> **What needs to be done**
Return the listing beneath precisely, with every line intact.

> **Supplied records**
____

theorem State.keeps.spdmError {e : Nat} (h : s.keeps t) : s.keeps (t.spdmError e) := by
  unfold State.spdmError
  try dsimp only
  repeat'
    first
    | with_reducible exact h | with_reducible assumption | with_reducible apply State.keeps.spdmAnswer

theorem State.keeps.spdmAt {stage : Nat} {f : State} (h : s.keeps t) (hf : s.keeps f) : s.keeps (t.spdmAt stage f) := by
  unfold State.spdmAt
  repeat' (first | with_reducible exact h | with_reducible exact hf | with_reducible exact .spdmError h | split)

theorem State.keeps.ideKm {os : List Octet} (h : s.keeps t) : s.keeps (t.ideKm os) := by
  unfold State.ideKm
  try dsimp only
  repeat'
    first
    | with_reducible exact h | with_reducible assumption | with_reducible apply State.keeps.spdmAnswer
    | with_reducible apply State.keeps.spdmError | split | with_reducible refine State.keeps.rest ?_

end Sys2Proof.Machine
end

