/-- One row from row 5, and a load of no rows. -/
theorem wit_ScriptLoads :
    let s := (State.reset.updUnit 3 fun x => x.setCell 5 { Cell.reset with data := 9 * 2 ^ 540 }).setP1 0 (ctlIdx 3 1) (wd (320 + 2 ^ 22))
    (∀ h < 8, ((s.unit 3).hand h).st = .idle) ∧ s.silent 3 = false ∧ (s.unit 3).loadRows = 0 ∧
      field (s.p1 0 (ctlIdx 3 1)) 0 22 = 320 ∧ field (s.p1 0 (ctlIdx 3 1)) 22 12 = 1 ∧
      runs (.scriptLoad 3 []) s (fun t => (t.unit 3).script == [(15, 9)]) = true ∧
      field (State.reset.p1 0 (ctlIdx 3 1)) 22 12 = 0 ∧
      runs (.scriptLoad 3 []) State.reset (fun t => t.ringSlot 0 == 1 && t.units == []) = true := by
  decide +kernel

theorem wit_GoAndStop :
    let s := State.reset.setP1 0 (ctlIdx 3 0) 32767
    (∀ h < 8, ((s.unit 3).hand h).st = .idle) ∧ s.silent 3 = false ∧ ((core 0).unit 3 |>.hand 2).st ≠ .idle ∧
      runs (.go 3) s (fun t => ((t.unit 3).hand 0).pc == 32767 && ((t.unit 3).hand 0).st == .ready) = true ∧
      runs (.go 3) (core 0) (fun t => t == core 0) = true ∧
      runs (.unitStop 3) (core 0) (fun t => (hand2 t).st == .idle && (hand2 t).reg 1 == 5) = true := by
  decide +kernel

theorem wit_FlushDiscardsCommands :
    let s := State.reset.updUnit 3 fun x => { x with mxa := { x.mxa with queue := [⟨384, 0⟩] } }
    (∀ e ∈ s.units, e.2.banks = []) ∧ (s.unit 3).inbound = [] ∧ runs (.flush 3) s (fun t => (t.unit 3).mxa.queue == []) = true := by
  decide +kernel

/-- A mover's write that waits at a unit of another cluster is withdrawn. -/
theorem wit_FlushDiscardsCommands_far :
    let m : Msg := { blankMsg with type := 1, srcUnit := 3, dstUnit := 20 }
    let s := State.reset.updUnit 20 fun x => { x with inbound := [m] }
    (∀ e ∈ s.units, e.2.banks = []) ∧ mineOf m 3 = true ∧ 20 / 16 ≠ 3 / 16 ∧
      runs (.flush 3) s (fun t => (t.unit 20).inbound == []) = true := by
  decide +kernel

/-! ### Matrix array -/

/-- The banks of cluster 0 are free when none of its units lists a bank. -/
theorem clusterFree_of {s : State} (h : ∀ v < 16, s.filling v = false ∧ (s.unit v).banks = []) : s.clusterFree 3 := fun v e => by
  obtain ⟨h1, h2⟩ := h v (by omega)
  refine ⟨h1, fun b => ?_⟩
  unfold Machine.Unit.bank
  rw [h2]
  exact ⟨rfl, rfl, rfl⟩

/-- A command block from its 16 words. -/
def blockOf (l : List Nat) : Row := rowOfWords (l.map wd)
/-- Unit 3 with rows, and with changes. -/
def withRows (l : List (Nat × Row)) (f : Machine.Unit → Machine.Unit) : State :=
  State.reset.updUnit 3 fun x => f (l.foldl (fun y (q, d) => y.setCell q { Cell.reset with data := d }) x)
/-- MAC, one row at row 10, weights loaded from row 64, results at row 200; completion in row 0. `mode` is word 4. -/
def macBlock (mode m : Nat) : Row :=
  blockOf ([1, 0, 0, 0, mode, 640 + 3 * 2 ^ 22, 4096 + 3 * 2 ^ 22, 12800, m] ++ List.replicate 7 0)
/-- acc_out = 1, w_mode = 1. -/
def macWord : Nat := 2 ^ 21 + 2 ^ 23
def mxaQueued (b : Row) : State :=
  withRows [(5, b)] fun x => { x with mxa := { x.mxa with queue := [⟨320, 9⟩] } }

theorem wit_MatrixArrayTakesCommand :
    let s := mxaQueued (macBlock macWord 1)
    let b := (s.rowOf 3 320).data
    (Instr.mac 3 .clean, 0) ∈ mxaRows 3 ∧ s.mxaReady 3 0 ⟨320, 9⟩ [] ∧ s.unitServed 3 ∧ s.bankIdle 3 320 ∧ s.mxFaults 3 b = [] ∧ mxWMode b ≠ 2 ∧
      runs (.mac 3 .clean) s (fun t => ((t.unit 3).mxa.cur.map (·.seq)) == some 9 && (t.unit 3).mxa.queue == []) = true := by
  unfold State.mxaReady State.unitServed State.bankIdle; decide +kernel

/-- M = 0 and a reserved accumulator source: 0x141 is the lowest code. -/
theorem wit_MatrixArrayRejectsCommand :
    let s := mxaQueued (macBlock (macWord + 3 * 2 ^ 19) 0)
    let b := (s.rowOf 3 320).data
    s.mxaReady 3 0 ⟨320, 9⟩ [] ∧ s.unitServed 3 ∧ s.bankIdle 3 320 ∧ mxWMode b ≠ 2 ∧ 0x141 ∈ s.mxFaults 3 b ∧ 0x143 ∈ s.mxFaults 3 b ∧
      (∀ c ∈ s.mxFaults 3 b, 0x141 ≤ c) ∧
      runs (.mac 3 .clean) s (fun t => ((t.unit 3).mxa.cpls.map (·.status)) == [0x141] && (t.unit 3).mxa.cur == none) = true := by
  unfold State.mxaReady State.unitServed State.bankIdle; decide +kernel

____

> **Solution to the exercise**
theorem State.keeps.spdmError {e : Nat} (h : s.keeps t) : s.keeps (t.spdmError e) := by
  unfold State.spdmError
  try dsimp only
  repeat'
    first
    | with_reducible exact h | with_reducible assumption | with_reducible apply State.keeps.spdmAnswer

theorem State.keeps.spdmAt {stage : Nat} {f : State} (h : s.keeps t) (hf : s.keeps f) : s.keeps (t.spdmAt stage f) := by
  unfold State.spdmAt
  repeat' (first | with_reducible exact h | with_reducible exact hf | with_reducible exact .spdmError h | split)

theorem State.keeps.ideKm {os : List Octet} (h : s.keeps t) : s.keeps (t.ideKm os) := by
  unfold State.ideKm
  try dsimp only
  repeat'
    first
    | with_reducible exact h | with_reducible assumption | with_reducible apply State.keeps.spdmAnswer
    | with_reducible apply State.keeps.spdmError | split | with_reducible refine State.keeps.rest ?_

end Sys2Proof.Machine
end

/-- One row from row 5, and a load of no rows. -/
theorem wit_ScriptLoads :
    let s := (State.reset.updUnit 3 fun x => x.setCell 5 { Cell.reset with data := 9 * 2 ^ 540 }).setP1 0 (ctlIdx 3 1) (wd (320 + 2 ^ 22))
    (∀ h < 8, ((s.unit 3).hand h).st = .idle) ∧ s.silent 3 = false ∧ (s.unit 3).loadRows = 0 ∧
      field (s.p1 0 (ctlIdx 3 1)) 0 22 = 320 ∧ field (s.p1 0 (ctlIdx 3 1)) 22 12 = 1 ∧
      runs (.scriptLoad 3 []) s (fun t => (t.unit 3).script == [(15, 9)]) = true ∧
      field (State.reset.p1 0 (ctlIdx 3 1)) 22 12 = 0 ∧
      runs (.scriptLoad 3 []) State.reset (fun t => t.ringSlot 0 == 1 && t.units == []) = true := by
  decide +kernel

theorem wit_GoAndStop :
    let s := State.reset.setP1 0 (ctlIdx 3 0) 32767
    (∀ h < 8, ((s.unit 3).hand h).st = .idle) ∧ s.silent 3 = false ∧ ((core 0).unit 3 |>.hand 2).st ≠ .idle ∧
      runs (.go 3) s (fun t => ((t.unit 3).hand 0).pc == 32767 && ((t.unit 3).hand 0).st == .ready) = true ∧
      runs (.go 3) (core 0) (fun t => t == core 0) = true ∧
      runs (.unitStop 3) (core 0) (fun t => (hand2 t).st == .idle && (hand2 t).reg 1 == 5) = true := by
  decide +kernel

theorem wit_FlushDiscardsCommands :
    let s := State.reset.updUnit 3 fun x => { x with mxa := { x.mxa with queue := [⟨384, 0⟩] } }
    (∀ e ∈ s.units, e.2.banks = []) ∧ (s.unit 3).inbound = [] ∧ runs (.flush 3) s (fun t => (t.unit 3).mxa.queue == []) = true := by
  decide +kernel

/-- A mover's write that waits at a unit of another cluster is withdrawn. -/
theorem wit_FlushDiscardsCommands_far :
    let m : Msg := { blankMsg with type := 1, srcUnit := 3, dstUnit := 20 }
    let s := State.reset.updUnit 20 fun x => { x with inbound := [m] }
    (∀ e ∈ s.units, e.2.banks = []) ∧ mineOf m 3 = true ∧ 20 / 16 ≠ 3 / 16 ∧
      runs (.flush 3) s (fun t => (t.unit 20).inbound == []) = true := by
  decide +kernel

/-! ### Matrix array -/

/-- The banks of cluster 0 are free when none of its units lists a bank. -/
theorem clusterFree_of {s : State} (h : ∀ v < 16, s.filling v = false ∧ (s.unit v).banks = []) : s.clusterFree 3 := fun v e => by
  obtain ⟨h1, h2⟩ := h v (by omega)
  refine ⟨h1, fun b => ?_⟩
  unfold Machine.Unit.bank
  rw [h2]
  exact ⟨rfl, rfl, rfl⟩

/-- A command block from its 16 words. -/
def blockOf (l : List Nat) : Row := rowOfWords (l.map wd)
/-- Unit 3 with rows, and with changes. -/
def withRows (l : List (Nat × Row)) (f : Machine.Unit → Machine.Unit) : State :=
  State.reset.updUnit 3 fun x => f (l.foldl (fun y (q, d) => y.setCell q { Cell.reset with data := d }) x)
/-- MAC, one row at row 10, weights loaded from row 64, results at row 200; completion in row 0. `mode` is word 4. -/
def macBlock (mode m : Nat) : Row :=
  blockOf ([1, 0, 0, 0, mode, 640 + 3 * 2 ^ 22, 4096 + 3 * 2 ^ 22, 12800, m] ++ List.replicate 7 0)
/-- acc_out = 1, w_mode = 1. -/
def macWord : Nat := 2 ^ 21 + 2 ^ 23
def mxaQueued (b : Row) : State :=
  withRows [(5, b)] fun x => { x with mxa := { x.mxa with queue := [⟨320, 9⟩] } }

theorem wit_MatrixArrayTakesCommand :
    let s := mxaQueued (macBlock macWord 1)
    let b := (s.rowOf 3 320).data
    (Instr.mac 3 .clean, 0) ∈ mxaRows 3 ∧ s.mxaReady 3 0 ⟨320, 9⟩ [] ∧ s.unitServed 3 ∧ s.bankIdle 3 320 ∧ s.mxFaults 3 b = [] ∧ mxWMode b ≠ 2 ∧
      runs (.mac 3 .clean) s (fun t => ((t.unit 3).mxa.cur.map (·.seq)) == some 9 && (t.unit 3).mxa.queue == []) = true := by
  unfold State.mxaReady State.unitServed State.bankIdle; decide +kernel

/-- M = 0 and a reserved accumulator source: 0x141 is the lowest code. -/
theorem wit_MatrixArrayRejectsCommand :
    let s := mxaQueued (macBlock (macWord + 3 * 2 ^ 19) 0)
    let b := (s.rowOf 3 320).data
    s.mxaReady 3 0 ⟨320, 9⟩ [] ∧ s.unitServed 3 ∧ s.bankIdle 3 320 ∧ mxWMode b ≠ 2 ∧ 0x141 ∈ s.mxFaults 3 b ∧ 0x143 ∈ s.mxFaults 3 b ∧
      (∀ c ∈ s.mxFaults 3 b, 0x141 ≤ c) ∧
      runs (.mac 3 .clean) s (fun t => ((t.unit 3).mxa.cpls.map (·.status)) == [0x141] && (t.unit 3).mxa.cur == none) = true := by
  unfold State.mxaReady State.unitServed State.bankIdle; decide +kernel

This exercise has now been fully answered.